With a glance from under bushy white brows, the older man said, “I’m not certain we agree on that, though I can tell you I don’t care for your methods of investigation.”
“I can explain—”
“So I should hope, but another time. I doubt the discussion will entertain our guest.”
The emphasis placed on the last word was slight yet effective. Amazingly, Regina saw a dark red shading appear under the sun-darkened skin of her captor. She would have said he was well past caring about anyone’s reprimand, much less that of an older relative.
For the first time, she gave him her full attention. He was darkly attractive, with iridescent highlights glistening in his black hair, chiseled strength in his facial bones, and jutting authority in the shape of his nose. The deep, royal blue of his eyes held shifting currents of cogent thought and suspicion. In a blue dress shirt and navy pin-striped slacks, he had the surface appearance of an executive, perhaps a banker or stockbroker, allied to the indefinable patina of old money and effortless success. Beneath that outward impression, however, was something else entirely, a hint of reckless assurance and a devil-may-care grace that he wore like a second skin.

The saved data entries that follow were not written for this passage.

/-- A part is the same in two states. -/
def Part.same (p : Part) (s t : State) : Prop :=
  match p with
  | .pending => t.pending = s.pending
  | .ram => t.ram = s.ram
  | .pathInReset => t.path.inReset = s.path.inReset
  | .pathHostReset => t.path.hostReset = s.path.hostReset
  | .pathBase => t.path.base = s.path.base
  | .pathAccess => t.path.access = s.path.access
  | .pathCapture => t.path.capture = s.path.capture
  | .pathRequests => t.path.requests = s.path.requests
  | .pathPartAccess => t.path.partAccess = s.path.partAccess
  | .pathHostData => t.path.hostData = s.path.hostData
  | .loaderCfg => t.loader.cfg = s.loader.cfg
  | .loaderGeneration => t.loader.generation = s.loader.generation
  | .loaderFaultLamp => t.loader.faultLamp = s.loader.faultLamp
  | .loaderGroups => t.loader.groups = s.loader.groups
  | .loaderPass => t.loader.pass = s.loader.pass
  | .loaderPendingPoints => t.loader.pendingPoints = s.loader.pendingPoints
  | .loaderPoints => t.loader.points = s.loader.points
  | .loaderMarked => t.loader.marked = s.loader.marked
  | .loaderReload => t.loader.reload = s.loader.reload
  | .loaderClaims => t.loader.claims = s.loader.claims
  | .loaderWatch => t.loader.watch = s.loader.watch
  | .loaderInstalled => t.loader.installed = s.loader.installed
  | .loaderRejected => t.loader.rejected = s.loader.rejected
  | .evaluatorValues => t.evaluator.values = s.evaluator.values
  | .evaluatorItem => t.evaluator.item = s.evaluator.item
  | .evaluatorFirstValue => t.evaluator.firstValue = s.evaluator.firstValue
  | .evaluatorSecondDue => t.evaluator.secondDue = s.evaluator.secondDue
  | .annRecords => t.ann.records = s.ann.records
  | .annUnack => t.ann.unack = s.ann.unack
  | .annGroups => t.ann.groups = s.ann.groups
  | .annShelf => t.ann.shelf = s.ann.shelf
  | .annShelveMinutes => t.ann.shelveMinutes = s.ann.shelveMinutes
  | .annSilence => t.ann.silence = s.ann.silence
  | .annHornClass => t.ann.hornClass = s.ann.hornClass
  | .annShelfDue => t.ann.shelfDue = s.ann.shelfDue
  | .genTickCount => t.gen.tickCount = s.gen.tickCount
  | .genSeconds => t.gen.seconds = s.gen.seconds
  | .genFrameMarker => t.gen.frameMarker = s.gen.frameMarker
  | .genPhase => t.gen.phase = s.gen.phase
  | .genPhaseTicks => t.gen.phaseTicks = s.gen.phaseTicks
  | .genFlash => t.gen.flash = s.gen.flash
  | .genWaitingFlash => t.gen.waitingFlash = s.gen.waitingFlash
  | .genMode => t.gen.mode = s.gen.mode
  | .genSettling => t.gen.settling = s.gen.settling
  | .genSettleCount => t.gen.settleCount = s.gen.settleCount
  | .genTestTimer => t.gen.testTimer = s.gen.testTimer
  | .genPatterns => t.gen.patterns = s.gen.patterns
  | .genDirty => t.gen.dirty = s.gen.dirty
  | .genLastWord => t.gen.lastWord = s.gen.lastWord
  | .genServedChanged => t.gen.servedChanged = s.gen.servedChanged
  | .genModeOwed => t.gen.modeOwed = s.gen.modeOwed
  | .genWakeRequests => t.gen.wakeRequests = s.gen.wakeRequests
  | .genTickWork => t.gen.tickWork = s.gen.tickWork
  | .chainsA => t.chains.a = s.chains.a
  | .chainsB => t.chains.b = s.chains.b
  | .chainsC => t.chains.c = s.chains.c
  | .chainsD => t.chains.d = s.chains.d
  | .chainsFails => t.chains.fails = s.chains.fails
  | .chainsFaultCount => t.chains.faultCount = s.chains.faultCount
  | .panelHeld => t.panel.held = s.panel.held
  | .panelPressCount => t.panel.pressCount = s.panel.pressCount
  | .panelReleaseCount => t.panel.releaseCount = s.panel.releaseCount
  | .panelPresses => t.panel.presses = s.panel.presses
  | .panelCommand => t.panel.command = s.panel.command
  | .panelDigits => t.panel.digits = s.panel.digits
  | .panelSelected => t.panel.selected = s.panel.selected
  | .panelError => t.panel.error = s.panel.error
  | .panelLock => t.panel.lock = s.panel.lock
  | .panelTestOn => t.panel.testOn = s.panel.testOn
  | .panelSilenceOn => t.panel.silenceOn = s.panel.silenceOn
  | .panelDimOn => t.panel.dimOn = s.panel.dimOn
  | .panelShown => t.panel.shown = s.panel.shown
  | .eventsOperand => t.events.operand = s.events.operand
  | .eventsQueue => t.events.queue = s.events.queue
  | .eventsHead => t.events.head = s.events.head
  | .eventsTail => t.events.tail = s.events.tail
  | .eventsRingHeld => t.events.ringHeld = s.events.ringHeld
  | .eventsLost => t.events.lost = s.events.lost
  | .eventsSweepDiscards => t.events.sweepDiscards = s.events.sweepDiscards
  | .eventsInProgress => t.events.inProgress = s.events.inProgress
  | .eventsK18Owed => t.events.k18Owed = s.events.k18Owed
  | .eventsCopies => t.events.copies = s.events.copies
  | .eventsOwed19 => t.events.owed19 = s.events.owed19
  | .eventsOwed20 => t.events.owed20 = s.events.owed20
  | .eventsOwed21 => t.events.owed21 = s.events.owed21
  | .eventsOwed22 => t.events.owed22 = s.events.owed22
  | .cards => t.cards = s.cards

/-- At most the listed parts differ. -/
def Changes (parts : List Part) (s t : State) : Prop := ∀ p, p ∉ parts → p.same s t

/-- The parts in which the lamp image is kept: patterns, dirty set, and whether the word under way has
changed (R113, R125). -/
def imageParts : List Part := [.genPatterns, .genDirty, .genServedChanged]

/-- The parts a produced event may change (R164, R165). -/
def eventParts : List Part :=
  [.eventsQueue, .eventsLost, .eventsSweepDiscards, .eventsK18Owed]

/-- The parts a transition of the Annunciator may change (R86, R92 to R97, R106). -/
def transitionParts : List Part :=
  [.annRecords, .annUnack, .annGroups, .annSilence, .genWakeRequests] ++ imageParts

/-- The parts an alarm report may change: a transition, its event and the horn class (R86, R107). -/
def reportParts : List Part := transitionParts ++ eventParts ++ [.annHornClass]

/-- The parts an operation of the Annunciator may change: those of a report, and the shelf (R98 to R105). -/
def operationParts : List Part := .annShelf :: .annShelfDue :: reportParts

/-- The parts in which the Event Unit's copies of its owners' reports stand (R170, R171). -/
def statusParts : List Part :=
  [.eventsCopies, .eventsOwed19, .eventsOwed20, .eventsOwed21, .eventsOwed22]

/-- The parts in which the reports and requests at the end of every command stand, with the record and the
reload that a request begins (R12, R23, R157, R167, R170, R171). -/
def settleParts : List Part :=
  statusParts ++ [.panelTestOn, .panelSilenceOn, .panelDimOn, .pathRequests, .eventsInProgress,
   .loaderPendingPoints, .loaderReload]

/-- The parts a grant of the arbiter changes, with the end of the command (R12). -/
def grantedParts : List Part := .pathPartAccess :: settleParts

/-- The parts a change of board mode may change (R117 to R122). -/
def modeParts : List Part := [.genMode, .genSettling, .genSettleCount] ++ eventParts

/-- The parts an exchange's end may change (R128 to R139). -/
def exchangeParts : List Part :=
  [.chainsA, .chainsB, .chainsC, .chainsD, .chainsFails, .chainsFaultCount, .cards]
    ++ imageParts ++ eventParts ++ statusParts

/-- The parts a value or a board second may change at one point (R61, R77, R81). -/
def pointParts : List Part := [.evaluatorValues, .evaluatorSecondDue] ++ reportParts

/-- The parts a board second may change in the Evaluator and the Annunciator (R77, R81, R104). -/
def secondParts : List Part :=
  [.evaluatorValues, .evaluatorSecondDue] ++ operationParts

/-- The parts the work of one tick may change (R109). -/
def workParts : List Part :=
  [.panelHeld, .panelPressCount, .panelReleaseCount, .genPhaseTicks, .genPhase, .genFlash,
   .genWaitingFlash, .genSettling, .genSettleCount, .genTestTimer, .genSeconds,
   .chainsA, .chainsB, .chainsC, .chainsD] ++ secondParts

/-- The parts the finishing of a tick may change. -/
def tickParts : List Part := .genTickWork :: workParts

/-- The parts a settings pass or a point reload may change, the card counts apart (R22 to R57). -/
def loaderParts : List Part :=
  [.loaderCfg, .loaderPass, .loaderPendingPoints, .loaderPoints, .loaderMarked, .loaderReload,
   .loaderClaims, .loaderWatch, .loaderInstalled, .loaderRejected,
   .evaluatorValues, .evaluatorSecondDue, .annRecords, .annUnack, .annGroups, .annShelf,
   .annShelfDue, .annHornClass] ++ imageParts ++ eventParts

/-! ## The situations that the statements speak of -/

/-- No part of a tick is left to do. -/
abbrev State.tickDone (s : State) : Prop := s.gen.tickWork = []

/-- The board is SWEEPING or RUNNING. -/
abbrev State.onBoard (s : State) : Prop := s.loader.cfg ≠ .unconfigured

/-- The item at the front of the capture queue is a region item, ready: its word and its data (R10, R37). -/
abbrev State.front (s : State) (r : RegionWord) (w : Word) : Prop := s.regionItem = some (r, w)

/-- A part word access is under way and its completion is not disregarded (R12). -/
abbrev State.underWay (s : State) (work : PartWork) (a : Addr) (w : Word) : Prop :=
  s.path.partAccess = some ⟨work, a, w, false⟩

/-- The RAM port after a part read has ended. -/
def State.portFreed (s : State) : State := s.setPath { s.path with partAccess := none }

/-- The RAM port and RAM after a part write has ended: the whole word stored (R13). -/
def State.partWritten (s : State) (a : Addr) (w : Word) : State :=
  s.portFreed.setRam (s.ram.writeLanes a w bothLanes)

/-- The recognised press is of this key, and no stage before the key decides it (R145). -/
abbrev State.keyReaches (s : State) (key : Key) : Prop :=
  s.panel.presses.head? = some key ∧ s.gen.mode ≠ .dark ∧ s.panel.error = none ∧ s.onBoard
    ∧ (s.panel.lock = false ∨ key = .silence ∨ key = .test)

/-- The event record that an event becomes, its time added (R163). -/
def State.eventOf (s : State) (kind : EventKind) (origin : Origin) (subject detail : Nat) : EventRecord :=
  ⟨kind, origin, BitVec.ofNat 16 subject, BitVec.ofNat 16 detail, s.gen.seconds.setWidth 16⟩

/-- A group count after a member's transition: one less where the member left the condition counted, one
more where it entered it (R94). -/
def countMoved (count : Nat) (left entered : Bool) : Nat :=
  count - (if left then 1 else 0) + (if entered then 1 else 0)

/-- A member of group g has gone from one annunciation state to another: R94's table of the four counts; the
stale count and every other group stand. -/
def State.countsMoved (s t : State) (g : Nat) (old new : AnnState) : Prop :=
  (t.counts g).unack =
      countMoved (s.counts g).unack (old == .new || old == .fleeting) (new == .new || new == .fleeting)
    ∧ (t.counts g).standing = countMoved (s.counts g).standing (old == .standing) (new == .standing)
    ∧ (t.counts g).returned = countMoved (s.counts g).returned (old == .returned) (new == .returned)
    ∧ (t.counts g).shelved = countMoved (s.counts g).shelved (old == .shelved) (new == .shelved)
    ∧ (t.counts g).stale = (s.counts g).stale
    ∧ ∀ h, h ≠ g → t.counts h = s.counts h

/-- The summary lamp's pattern by R96, from a group's counts. -/
def State.summaryShows (t : State) (g lamp : Nat) : Prop :=
  t.patternOf lamp =
    if 0 < (t.counts g).unack then .fast
    else if 0 < (t.counts g).standing then .steady
    else if 0 < (t.counts g).returned then .slow
    else .off

/-- A point of group g is in a new annunciation state: its alarm lamp shows R88's pattern, where it holds one
(another lamp than the group's summary lamp, as a lamp has one owner, R50), and the summary lamp R96's. -/
def State.lampsFollow (s t : State) (n g : Nat) (new : AnnState) : Prop :=
  (∀ e lamp, s.entryOf n = some e → e.alarmLamp = some lamp →
      (s.settings g).summary.claimed ≠ some lamp →
      t.patternOf lamp = match new with
        | .quiet | .shelved => .off
        | .new | .fleeting => if (t.counts g).firstUp = some n then .first else .fast
        | .standing => .steady
        | .returned => .slow)
    ∧ ∀ lamp, (s.settings g).summary.claimed = some lamp → t.summaryShows g lamp

/-- The point with this record has gone to a new annunciation state between two states, with what R88, R94
and R96 say of its group's counts and of the lamps. -/
def State.moved (s t : State) (n : Nat) (r : AnnRec) (new : AnnState) : Prop :=
  s.countsMoved t r.group r.state new ∧ s.lampsFollow t n r.group new

/-- A lamp of a point or of its group g that is no display lamp of the point, as a lamp has one owner (R48,
R50): the point's alarm lamp, or the group's summary or stale lamp. -/
def State.besideDisplay (s : State) (e : Entry) (g lamp : Nat) : Prop :=
  e.alarmLamp = some lamp ∨ (s.settings g).summary.claimed = some lamp
    ∨ (s.settings e.group).staleLamp.claimed = some lamp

There would be few people this
man held in awe, she thought, few things that could embarrass him. Still, he avoided her gaze now, and she had the distinct feeling he disliked having her see his fleeting susceptibility to his grandfather’s disapproval.
He recovered quickly. “I suppose,” he drawled to the older man, “that your guest has a name?”
“She does. Miss Dalton, allow me to introduce Kane Benedict, my daughter’s son. He also happens to be my lawyer, and a good one. The lady you’ve been mistreating, Kane, is a visitor from New York. Miss Regina Dalton is here in her capacity as an appraiser of fine jewelry.”
The man beside Regina turned slowly to face her. His gaze was intent as he took in the indeterminate hazel of her eyes behind turquoise contacts, the disheveled, coppery abundance of her hair, and the scattering of freckles that masked the bridge of her nose.
“A jewelry appraiser,” he repeated in blank disbelief.
“She was giving me an estimate on the collection left by your grandmother before we were interrupted.”
“Is that what she was doing? And she came all the way from New York for it.” Kane’s firm lips curved in a slow, enigmatic smile. “It explains the accent, at least.”
Wariness squeezed Regina’s throat as she met his steady regard. It was habit that made her put her hand to the heavy pendant of Baltic amber that she wore there, still she drew confidence and courage from it.
She was used to sizing up people at first glance. From both intuition and practice, she was good at estimating their strengths and weaknesses so she could guard against them, keep her distance. This man was different. He had gotten dangerously close before she could throw up her defenses. She didn’t like it.
He was dangerous, period.
He was a man who believed in the law he defended, she thought, one who expected the truth, the whole truth and nothing but the truth, so-help-you-God. He spent his days with absolutes, guilt or innocence, right or wrong, no excuses allowed. He would cut little slack for someone who feathered the edges of facts, skirted the peripheries of legality. It was all there in the hard lines of his mouth and the razor-edged alertness of his gaze.